> **Material shown**:
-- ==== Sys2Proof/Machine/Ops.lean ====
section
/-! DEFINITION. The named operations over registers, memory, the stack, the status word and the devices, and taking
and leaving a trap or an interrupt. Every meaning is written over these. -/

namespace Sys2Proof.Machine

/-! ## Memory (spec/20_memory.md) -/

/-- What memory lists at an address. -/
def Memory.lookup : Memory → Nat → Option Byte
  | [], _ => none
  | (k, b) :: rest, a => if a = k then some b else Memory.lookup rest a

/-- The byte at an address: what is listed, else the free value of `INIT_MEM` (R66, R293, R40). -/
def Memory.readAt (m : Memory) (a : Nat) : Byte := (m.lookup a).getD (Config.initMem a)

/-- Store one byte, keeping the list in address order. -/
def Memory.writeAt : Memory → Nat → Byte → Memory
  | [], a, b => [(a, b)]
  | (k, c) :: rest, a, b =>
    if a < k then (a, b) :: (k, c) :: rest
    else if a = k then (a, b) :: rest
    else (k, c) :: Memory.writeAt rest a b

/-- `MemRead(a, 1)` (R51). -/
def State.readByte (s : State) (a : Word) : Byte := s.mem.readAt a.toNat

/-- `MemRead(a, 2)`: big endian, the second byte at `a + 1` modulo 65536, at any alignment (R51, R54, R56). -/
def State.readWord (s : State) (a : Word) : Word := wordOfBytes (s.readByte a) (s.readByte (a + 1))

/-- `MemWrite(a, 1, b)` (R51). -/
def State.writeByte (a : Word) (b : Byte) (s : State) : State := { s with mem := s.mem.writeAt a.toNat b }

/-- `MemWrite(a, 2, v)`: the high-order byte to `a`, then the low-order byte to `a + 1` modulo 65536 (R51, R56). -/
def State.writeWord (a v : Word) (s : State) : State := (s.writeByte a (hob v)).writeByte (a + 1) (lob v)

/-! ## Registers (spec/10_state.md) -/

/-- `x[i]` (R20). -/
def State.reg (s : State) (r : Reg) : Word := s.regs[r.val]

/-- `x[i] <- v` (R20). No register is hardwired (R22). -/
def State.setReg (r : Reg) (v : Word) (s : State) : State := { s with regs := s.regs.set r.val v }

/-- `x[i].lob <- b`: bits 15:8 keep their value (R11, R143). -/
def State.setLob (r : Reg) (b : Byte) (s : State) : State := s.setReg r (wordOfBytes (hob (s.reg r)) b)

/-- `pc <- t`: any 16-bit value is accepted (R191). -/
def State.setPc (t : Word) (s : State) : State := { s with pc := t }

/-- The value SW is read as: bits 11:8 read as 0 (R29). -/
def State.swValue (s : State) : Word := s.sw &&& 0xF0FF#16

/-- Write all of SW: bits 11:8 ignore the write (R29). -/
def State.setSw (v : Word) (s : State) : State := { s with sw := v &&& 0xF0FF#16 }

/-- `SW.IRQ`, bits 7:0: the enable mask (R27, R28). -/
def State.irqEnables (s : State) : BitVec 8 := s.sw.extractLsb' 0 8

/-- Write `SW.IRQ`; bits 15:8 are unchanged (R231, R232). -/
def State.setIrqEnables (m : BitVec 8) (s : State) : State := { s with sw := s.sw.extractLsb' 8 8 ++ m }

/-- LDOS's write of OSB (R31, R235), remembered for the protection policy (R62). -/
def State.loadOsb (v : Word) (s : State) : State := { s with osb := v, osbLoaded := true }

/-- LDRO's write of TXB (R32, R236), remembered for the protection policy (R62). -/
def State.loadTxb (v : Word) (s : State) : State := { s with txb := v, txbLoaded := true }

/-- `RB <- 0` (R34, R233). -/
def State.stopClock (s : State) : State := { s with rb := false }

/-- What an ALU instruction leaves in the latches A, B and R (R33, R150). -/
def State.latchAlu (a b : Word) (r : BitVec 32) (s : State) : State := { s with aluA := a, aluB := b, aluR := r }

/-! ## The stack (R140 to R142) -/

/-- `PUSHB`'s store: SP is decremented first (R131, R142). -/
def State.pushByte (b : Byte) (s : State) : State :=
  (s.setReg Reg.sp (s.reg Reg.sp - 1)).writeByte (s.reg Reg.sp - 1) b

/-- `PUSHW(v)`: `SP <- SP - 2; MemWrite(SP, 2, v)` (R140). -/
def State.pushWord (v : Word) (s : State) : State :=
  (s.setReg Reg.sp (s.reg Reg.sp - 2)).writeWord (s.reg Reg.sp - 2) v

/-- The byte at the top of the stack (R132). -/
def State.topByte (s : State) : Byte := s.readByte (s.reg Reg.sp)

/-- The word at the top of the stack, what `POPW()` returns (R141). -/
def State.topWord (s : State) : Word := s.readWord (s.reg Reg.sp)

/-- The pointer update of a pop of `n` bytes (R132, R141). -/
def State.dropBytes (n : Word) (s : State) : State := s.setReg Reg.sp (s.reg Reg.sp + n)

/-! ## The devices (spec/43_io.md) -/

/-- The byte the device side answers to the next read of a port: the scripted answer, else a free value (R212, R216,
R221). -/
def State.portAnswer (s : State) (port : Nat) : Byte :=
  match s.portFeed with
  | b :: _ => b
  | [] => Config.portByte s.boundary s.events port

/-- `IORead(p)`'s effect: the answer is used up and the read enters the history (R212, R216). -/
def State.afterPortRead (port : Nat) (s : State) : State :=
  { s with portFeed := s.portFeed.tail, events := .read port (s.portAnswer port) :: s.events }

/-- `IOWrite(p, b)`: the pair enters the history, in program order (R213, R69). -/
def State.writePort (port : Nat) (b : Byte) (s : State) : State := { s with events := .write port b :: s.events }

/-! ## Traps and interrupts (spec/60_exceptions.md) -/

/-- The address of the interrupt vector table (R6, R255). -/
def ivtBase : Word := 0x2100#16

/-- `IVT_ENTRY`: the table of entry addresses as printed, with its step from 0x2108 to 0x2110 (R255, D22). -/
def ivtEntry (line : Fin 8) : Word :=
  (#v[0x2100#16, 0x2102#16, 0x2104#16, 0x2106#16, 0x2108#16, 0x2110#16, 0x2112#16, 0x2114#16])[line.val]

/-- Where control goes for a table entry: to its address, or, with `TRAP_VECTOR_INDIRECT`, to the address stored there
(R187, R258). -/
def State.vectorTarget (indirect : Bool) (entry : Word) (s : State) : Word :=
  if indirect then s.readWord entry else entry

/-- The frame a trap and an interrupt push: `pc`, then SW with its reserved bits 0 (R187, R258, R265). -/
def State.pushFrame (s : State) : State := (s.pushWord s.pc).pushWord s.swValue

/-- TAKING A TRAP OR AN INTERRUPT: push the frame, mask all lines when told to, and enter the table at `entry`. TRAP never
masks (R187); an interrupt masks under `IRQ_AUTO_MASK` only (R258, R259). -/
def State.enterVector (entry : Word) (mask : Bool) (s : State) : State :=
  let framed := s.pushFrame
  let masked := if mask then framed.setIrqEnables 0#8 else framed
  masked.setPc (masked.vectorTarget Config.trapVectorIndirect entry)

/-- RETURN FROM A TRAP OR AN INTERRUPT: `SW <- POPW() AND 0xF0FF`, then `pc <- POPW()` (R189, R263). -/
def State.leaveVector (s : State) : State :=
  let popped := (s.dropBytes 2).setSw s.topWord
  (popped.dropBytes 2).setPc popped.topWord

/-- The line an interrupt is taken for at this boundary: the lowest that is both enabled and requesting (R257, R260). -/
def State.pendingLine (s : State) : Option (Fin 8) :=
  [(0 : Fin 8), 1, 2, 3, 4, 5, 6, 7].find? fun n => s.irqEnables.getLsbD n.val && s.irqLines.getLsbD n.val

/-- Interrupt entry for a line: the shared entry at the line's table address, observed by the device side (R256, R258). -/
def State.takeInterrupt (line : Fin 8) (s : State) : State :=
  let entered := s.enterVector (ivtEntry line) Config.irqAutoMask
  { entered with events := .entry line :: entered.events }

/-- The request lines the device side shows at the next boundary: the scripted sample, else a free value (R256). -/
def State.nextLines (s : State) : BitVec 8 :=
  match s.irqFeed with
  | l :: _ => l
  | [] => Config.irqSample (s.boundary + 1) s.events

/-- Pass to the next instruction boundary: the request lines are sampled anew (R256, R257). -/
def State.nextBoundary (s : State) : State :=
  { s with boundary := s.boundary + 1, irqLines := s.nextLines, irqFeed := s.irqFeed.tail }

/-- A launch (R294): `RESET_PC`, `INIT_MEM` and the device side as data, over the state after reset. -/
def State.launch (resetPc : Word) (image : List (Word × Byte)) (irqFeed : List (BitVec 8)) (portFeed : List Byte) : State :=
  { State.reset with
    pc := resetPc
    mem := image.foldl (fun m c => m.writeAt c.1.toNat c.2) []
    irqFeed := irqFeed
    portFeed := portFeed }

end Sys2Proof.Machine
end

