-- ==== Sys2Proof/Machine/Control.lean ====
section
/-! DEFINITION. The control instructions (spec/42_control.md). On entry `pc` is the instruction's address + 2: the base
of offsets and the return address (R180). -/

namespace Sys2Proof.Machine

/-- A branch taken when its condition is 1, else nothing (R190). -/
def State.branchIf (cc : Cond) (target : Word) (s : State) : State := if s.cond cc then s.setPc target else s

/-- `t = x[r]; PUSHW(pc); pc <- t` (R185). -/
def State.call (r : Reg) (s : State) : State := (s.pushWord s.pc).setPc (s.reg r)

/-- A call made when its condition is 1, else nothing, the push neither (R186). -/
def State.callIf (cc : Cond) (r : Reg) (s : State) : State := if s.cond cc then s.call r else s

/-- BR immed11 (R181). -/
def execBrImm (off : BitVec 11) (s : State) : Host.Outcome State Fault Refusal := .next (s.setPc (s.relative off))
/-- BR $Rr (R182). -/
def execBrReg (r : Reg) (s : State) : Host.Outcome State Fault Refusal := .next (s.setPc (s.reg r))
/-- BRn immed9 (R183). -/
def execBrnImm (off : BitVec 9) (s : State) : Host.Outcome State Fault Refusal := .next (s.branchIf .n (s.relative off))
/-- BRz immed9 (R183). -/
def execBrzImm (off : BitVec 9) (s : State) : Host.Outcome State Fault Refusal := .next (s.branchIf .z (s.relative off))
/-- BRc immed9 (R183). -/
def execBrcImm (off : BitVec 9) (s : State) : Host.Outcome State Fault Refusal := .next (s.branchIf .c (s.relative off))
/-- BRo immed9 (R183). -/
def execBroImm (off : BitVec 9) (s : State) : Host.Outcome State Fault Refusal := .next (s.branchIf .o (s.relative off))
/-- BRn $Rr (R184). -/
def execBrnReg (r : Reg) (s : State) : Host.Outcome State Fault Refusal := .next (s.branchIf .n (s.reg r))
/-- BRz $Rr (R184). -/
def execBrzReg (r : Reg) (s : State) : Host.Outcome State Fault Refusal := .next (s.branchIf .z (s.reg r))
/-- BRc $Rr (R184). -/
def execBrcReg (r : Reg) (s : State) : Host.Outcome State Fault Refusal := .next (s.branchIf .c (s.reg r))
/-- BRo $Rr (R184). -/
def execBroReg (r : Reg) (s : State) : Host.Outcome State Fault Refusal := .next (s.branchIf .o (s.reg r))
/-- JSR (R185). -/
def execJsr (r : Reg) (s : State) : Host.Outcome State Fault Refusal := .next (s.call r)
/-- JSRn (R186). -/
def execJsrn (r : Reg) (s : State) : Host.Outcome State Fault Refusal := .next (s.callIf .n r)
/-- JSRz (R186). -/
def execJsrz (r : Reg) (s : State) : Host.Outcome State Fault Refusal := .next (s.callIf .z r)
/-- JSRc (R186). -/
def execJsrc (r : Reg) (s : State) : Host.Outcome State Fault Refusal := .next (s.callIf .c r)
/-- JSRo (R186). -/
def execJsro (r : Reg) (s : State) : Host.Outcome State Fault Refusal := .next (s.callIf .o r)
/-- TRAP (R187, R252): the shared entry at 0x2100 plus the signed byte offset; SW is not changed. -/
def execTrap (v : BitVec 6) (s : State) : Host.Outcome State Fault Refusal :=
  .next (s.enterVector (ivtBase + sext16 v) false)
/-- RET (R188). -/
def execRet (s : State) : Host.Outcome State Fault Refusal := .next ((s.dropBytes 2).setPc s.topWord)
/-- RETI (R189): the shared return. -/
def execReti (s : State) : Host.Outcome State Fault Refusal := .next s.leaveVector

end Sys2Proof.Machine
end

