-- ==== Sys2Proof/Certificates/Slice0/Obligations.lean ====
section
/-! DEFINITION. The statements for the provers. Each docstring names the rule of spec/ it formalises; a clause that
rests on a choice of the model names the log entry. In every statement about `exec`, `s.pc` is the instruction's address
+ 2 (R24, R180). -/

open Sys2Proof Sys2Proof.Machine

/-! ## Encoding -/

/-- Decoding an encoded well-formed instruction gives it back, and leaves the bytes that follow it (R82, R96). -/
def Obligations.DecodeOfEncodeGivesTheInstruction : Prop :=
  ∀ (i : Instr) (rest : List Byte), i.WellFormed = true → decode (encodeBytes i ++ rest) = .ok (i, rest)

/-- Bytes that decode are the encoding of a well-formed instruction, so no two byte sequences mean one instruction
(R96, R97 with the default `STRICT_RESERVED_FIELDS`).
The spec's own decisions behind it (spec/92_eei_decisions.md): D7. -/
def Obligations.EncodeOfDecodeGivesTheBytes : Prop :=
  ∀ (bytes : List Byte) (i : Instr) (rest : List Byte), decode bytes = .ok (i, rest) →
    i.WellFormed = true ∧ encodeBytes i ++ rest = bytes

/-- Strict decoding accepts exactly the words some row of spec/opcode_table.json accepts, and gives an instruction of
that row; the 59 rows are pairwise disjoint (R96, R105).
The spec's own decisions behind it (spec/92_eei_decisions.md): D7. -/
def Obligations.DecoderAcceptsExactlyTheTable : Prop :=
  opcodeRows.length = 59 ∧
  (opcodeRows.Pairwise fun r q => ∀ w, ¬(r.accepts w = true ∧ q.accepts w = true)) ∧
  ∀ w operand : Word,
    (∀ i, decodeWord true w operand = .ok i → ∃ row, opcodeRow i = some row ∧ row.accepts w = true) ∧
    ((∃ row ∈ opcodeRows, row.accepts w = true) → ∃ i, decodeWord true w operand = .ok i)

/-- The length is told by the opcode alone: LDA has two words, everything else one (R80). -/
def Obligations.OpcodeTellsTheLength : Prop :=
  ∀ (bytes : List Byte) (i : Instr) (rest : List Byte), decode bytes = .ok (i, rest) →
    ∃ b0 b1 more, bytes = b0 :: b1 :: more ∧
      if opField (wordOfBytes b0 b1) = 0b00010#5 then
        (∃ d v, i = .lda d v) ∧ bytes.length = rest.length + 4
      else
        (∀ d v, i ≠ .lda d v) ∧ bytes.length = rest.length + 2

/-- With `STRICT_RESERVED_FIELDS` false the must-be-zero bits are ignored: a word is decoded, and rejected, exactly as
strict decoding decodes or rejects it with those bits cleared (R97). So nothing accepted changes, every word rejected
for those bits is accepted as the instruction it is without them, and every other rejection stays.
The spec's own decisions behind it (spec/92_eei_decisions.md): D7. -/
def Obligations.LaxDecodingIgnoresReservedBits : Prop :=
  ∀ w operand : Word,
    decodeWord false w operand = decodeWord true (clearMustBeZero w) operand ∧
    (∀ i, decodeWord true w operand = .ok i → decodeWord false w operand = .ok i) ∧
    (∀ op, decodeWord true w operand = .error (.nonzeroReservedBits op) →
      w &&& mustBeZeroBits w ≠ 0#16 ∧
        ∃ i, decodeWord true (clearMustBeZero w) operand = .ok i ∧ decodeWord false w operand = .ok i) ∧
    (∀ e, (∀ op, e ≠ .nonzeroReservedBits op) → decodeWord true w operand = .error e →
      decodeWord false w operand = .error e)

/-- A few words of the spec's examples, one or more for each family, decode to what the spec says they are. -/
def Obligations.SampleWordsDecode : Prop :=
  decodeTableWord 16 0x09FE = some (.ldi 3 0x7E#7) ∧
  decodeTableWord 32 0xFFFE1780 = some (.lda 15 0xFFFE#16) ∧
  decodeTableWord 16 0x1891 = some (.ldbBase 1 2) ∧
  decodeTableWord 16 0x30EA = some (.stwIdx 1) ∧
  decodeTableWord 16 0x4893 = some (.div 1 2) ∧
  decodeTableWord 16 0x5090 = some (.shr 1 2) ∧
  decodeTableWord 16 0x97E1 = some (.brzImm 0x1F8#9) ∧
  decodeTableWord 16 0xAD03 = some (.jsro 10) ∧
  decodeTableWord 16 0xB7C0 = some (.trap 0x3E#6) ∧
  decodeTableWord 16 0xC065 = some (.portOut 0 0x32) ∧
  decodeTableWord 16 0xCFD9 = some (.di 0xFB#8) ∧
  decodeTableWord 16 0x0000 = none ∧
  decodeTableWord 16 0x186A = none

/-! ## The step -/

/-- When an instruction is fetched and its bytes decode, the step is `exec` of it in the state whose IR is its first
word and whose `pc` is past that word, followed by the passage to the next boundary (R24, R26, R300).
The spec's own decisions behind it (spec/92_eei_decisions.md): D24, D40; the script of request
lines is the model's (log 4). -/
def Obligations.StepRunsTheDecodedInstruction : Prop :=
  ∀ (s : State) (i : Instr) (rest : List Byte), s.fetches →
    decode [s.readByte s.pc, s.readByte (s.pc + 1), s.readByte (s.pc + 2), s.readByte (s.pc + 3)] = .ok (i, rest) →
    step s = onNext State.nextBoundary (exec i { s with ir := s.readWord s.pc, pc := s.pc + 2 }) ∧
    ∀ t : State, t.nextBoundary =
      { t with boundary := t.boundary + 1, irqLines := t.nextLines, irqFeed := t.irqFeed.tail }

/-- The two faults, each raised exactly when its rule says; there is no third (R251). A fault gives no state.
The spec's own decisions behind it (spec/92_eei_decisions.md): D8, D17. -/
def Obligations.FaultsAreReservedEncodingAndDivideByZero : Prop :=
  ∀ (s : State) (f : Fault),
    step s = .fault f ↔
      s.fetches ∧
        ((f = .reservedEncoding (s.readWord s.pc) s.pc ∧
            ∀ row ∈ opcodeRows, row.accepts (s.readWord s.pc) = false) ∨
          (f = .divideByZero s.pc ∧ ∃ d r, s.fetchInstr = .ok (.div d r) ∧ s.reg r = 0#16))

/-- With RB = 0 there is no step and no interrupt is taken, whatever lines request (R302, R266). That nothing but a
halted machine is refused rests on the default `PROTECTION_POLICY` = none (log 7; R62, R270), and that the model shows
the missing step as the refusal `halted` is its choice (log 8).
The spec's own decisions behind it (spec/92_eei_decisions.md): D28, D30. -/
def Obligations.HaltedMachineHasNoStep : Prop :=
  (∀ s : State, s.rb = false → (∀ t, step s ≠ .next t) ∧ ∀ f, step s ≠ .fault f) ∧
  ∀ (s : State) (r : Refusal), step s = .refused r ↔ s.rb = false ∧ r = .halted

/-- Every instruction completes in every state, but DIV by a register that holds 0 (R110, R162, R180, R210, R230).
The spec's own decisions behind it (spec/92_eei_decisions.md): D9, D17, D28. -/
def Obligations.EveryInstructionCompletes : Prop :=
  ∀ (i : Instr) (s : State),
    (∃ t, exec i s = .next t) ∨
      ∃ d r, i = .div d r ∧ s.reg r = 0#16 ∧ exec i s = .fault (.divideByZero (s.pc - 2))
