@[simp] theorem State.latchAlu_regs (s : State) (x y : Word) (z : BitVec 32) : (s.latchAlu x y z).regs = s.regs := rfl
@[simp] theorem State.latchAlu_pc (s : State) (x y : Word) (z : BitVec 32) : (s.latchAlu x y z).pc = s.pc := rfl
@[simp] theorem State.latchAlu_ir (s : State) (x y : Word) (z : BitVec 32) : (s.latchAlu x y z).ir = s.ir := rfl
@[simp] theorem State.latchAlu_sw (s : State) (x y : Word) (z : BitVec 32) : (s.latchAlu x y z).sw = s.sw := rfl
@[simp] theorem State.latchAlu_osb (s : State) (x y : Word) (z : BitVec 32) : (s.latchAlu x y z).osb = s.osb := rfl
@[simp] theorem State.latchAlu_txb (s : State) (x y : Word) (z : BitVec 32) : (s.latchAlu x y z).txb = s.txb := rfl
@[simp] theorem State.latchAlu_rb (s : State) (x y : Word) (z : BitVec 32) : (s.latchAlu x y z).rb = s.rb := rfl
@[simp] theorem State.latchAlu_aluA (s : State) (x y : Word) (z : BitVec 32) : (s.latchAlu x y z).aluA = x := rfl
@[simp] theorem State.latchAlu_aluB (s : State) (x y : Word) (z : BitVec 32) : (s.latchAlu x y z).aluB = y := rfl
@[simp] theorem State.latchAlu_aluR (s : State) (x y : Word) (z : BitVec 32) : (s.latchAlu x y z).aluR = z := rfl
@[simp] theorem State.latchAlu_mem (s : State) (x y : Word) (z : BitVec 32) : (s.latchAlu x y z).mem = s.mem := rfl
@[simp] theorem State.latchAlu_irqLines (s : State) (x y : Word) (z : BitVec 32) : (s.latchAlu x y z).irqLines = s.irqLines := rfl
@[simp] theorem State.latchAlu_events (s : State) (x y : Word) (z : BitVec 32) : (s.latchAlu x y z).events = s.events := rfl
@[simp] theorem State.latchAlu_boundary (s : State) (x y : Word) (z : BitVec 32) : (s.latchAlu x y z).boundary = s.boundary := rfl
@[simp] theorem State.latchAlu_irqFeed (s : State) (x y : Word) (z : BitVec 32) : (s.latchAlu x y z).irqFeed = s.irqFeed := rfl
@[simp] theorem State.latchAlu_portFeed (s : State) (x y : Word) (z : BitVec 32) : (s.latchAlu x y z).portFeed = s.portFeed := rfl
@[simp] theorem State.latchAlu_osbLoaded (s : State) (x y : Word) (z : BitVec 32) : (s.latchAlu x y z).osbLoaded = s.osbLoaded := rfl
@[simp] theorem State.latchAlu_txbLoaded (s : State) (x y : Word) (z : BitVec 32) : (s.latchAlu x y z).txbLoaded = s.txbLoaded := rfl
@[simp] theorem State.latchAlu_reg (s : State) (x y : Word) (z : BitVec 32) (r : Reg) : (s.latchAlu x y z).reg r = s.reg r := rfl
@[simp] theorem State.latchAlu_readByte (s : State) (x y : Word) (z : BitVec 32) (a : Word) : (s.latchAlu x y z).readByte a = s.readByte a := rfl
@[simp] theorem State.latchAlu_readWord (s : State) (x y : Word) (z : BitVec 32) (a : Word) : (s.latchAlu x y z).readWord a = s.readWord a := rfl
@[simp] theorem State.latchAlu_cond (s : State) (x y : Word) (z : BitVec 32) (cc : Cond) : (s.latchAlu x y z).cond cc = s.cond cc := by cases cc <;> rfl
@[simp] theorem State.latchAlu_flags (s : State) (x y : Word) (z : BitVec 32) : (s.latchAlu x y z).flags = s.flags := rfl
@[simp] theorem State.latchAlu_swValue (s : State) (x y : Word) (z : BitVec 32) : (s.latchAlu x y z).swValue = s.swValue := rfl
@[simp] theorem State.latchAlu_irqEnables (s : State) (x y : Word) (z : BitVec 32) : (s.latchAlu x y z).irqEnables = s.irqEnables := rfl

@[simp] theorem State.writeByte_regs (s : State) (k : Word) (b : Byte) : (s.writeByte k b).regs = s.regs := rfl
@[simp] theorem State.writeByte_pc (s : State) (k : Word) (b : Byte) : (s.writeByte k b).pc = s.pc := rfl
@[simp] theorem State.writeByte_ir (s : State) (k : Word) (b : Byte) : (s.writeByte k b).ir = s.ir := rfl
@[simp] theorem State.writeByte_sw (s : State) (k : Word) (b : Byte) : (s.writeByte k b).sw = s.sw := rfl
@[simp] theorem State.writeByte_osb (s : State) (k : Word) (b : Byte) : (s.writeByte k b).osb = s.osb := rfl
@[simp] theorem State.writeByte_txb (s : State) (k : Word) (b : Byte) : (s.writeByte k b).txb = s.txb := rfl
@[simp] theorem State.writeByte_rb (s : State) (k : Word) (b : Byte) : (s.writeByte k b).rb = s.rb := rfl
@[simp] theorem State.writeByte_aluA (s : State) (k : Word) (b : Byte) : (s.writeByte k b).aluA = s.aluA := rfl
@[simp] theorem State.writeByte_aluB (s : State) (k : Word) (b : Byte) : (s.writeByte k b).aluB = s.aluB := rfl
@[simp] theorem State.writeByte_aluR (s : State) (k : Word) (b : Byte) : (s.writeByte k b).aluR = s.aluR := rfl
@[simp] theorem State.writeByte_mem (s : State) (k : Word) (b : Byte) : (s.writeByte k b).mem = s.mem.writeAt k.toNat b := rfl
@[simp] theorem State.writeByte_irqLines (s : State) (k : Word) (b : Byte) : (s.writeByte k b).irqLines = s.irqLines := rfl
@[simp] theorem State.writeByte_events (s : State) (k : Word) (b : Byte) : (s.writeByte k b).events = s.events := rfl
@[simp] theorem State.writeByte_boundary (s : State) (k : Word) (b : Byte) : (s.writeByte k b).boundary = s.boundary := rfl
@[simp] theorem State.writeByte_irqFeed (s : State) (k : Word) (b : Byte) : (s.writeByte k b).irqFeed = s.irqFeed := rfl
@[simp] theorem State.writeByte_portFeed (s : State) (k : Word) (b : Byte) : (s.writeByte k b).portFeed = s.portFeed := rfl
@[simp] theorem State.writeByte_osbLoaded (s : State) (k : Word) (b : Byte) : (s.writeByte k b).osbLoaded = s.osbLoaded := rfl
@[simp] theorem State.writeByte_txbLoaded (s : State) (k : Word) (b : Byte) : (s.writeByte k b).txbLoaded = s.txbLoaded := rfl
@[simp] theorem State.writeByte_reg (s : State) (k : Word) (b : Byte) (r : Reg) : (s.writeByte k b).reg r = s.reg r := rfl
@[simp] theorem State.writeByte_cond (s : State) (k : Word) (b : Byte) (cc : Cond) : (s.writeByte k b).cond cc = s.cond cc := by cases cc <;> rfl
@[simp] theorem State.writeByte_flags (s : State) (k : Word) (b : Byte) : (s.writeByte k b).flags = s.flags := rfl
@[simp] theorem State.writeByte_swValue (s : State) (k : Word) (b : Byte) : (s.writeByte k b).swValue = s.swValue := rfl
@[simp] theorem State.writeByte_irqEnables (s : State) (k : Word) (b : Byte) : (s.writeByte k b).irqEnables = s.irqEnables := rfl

> **Instructions for the task**: Each line from the one holding "theorem State.writeByte_cond (s" to the end of the entries is to be written out exactly. Skip every line before it.

> **Answer area**:
@[simp] theorem State.writeByte_cond (s : State) (k : Word) (b : Byte) (cc : Cond) : (s.writeByte k b).cond cc = s.cond cc := by cases cc <;> rfl
@[simp] theorem State.writeByte_flags (s : State) (k : Word) (b : Byte) : (s.writeByte k b).flags = s.flags := rfl
@[simp] theorem State.writeByte_swValue (s : State) (k : Word) (b : Byte) : (s.writeByte k b).swValue = s.swValue := rfl
@[simp] theorem State.writeByte_irqEnables (s : State) (k : Word) (b : Byte) : (s.writeByte k b).irqEnables = s.irqEnables := rfl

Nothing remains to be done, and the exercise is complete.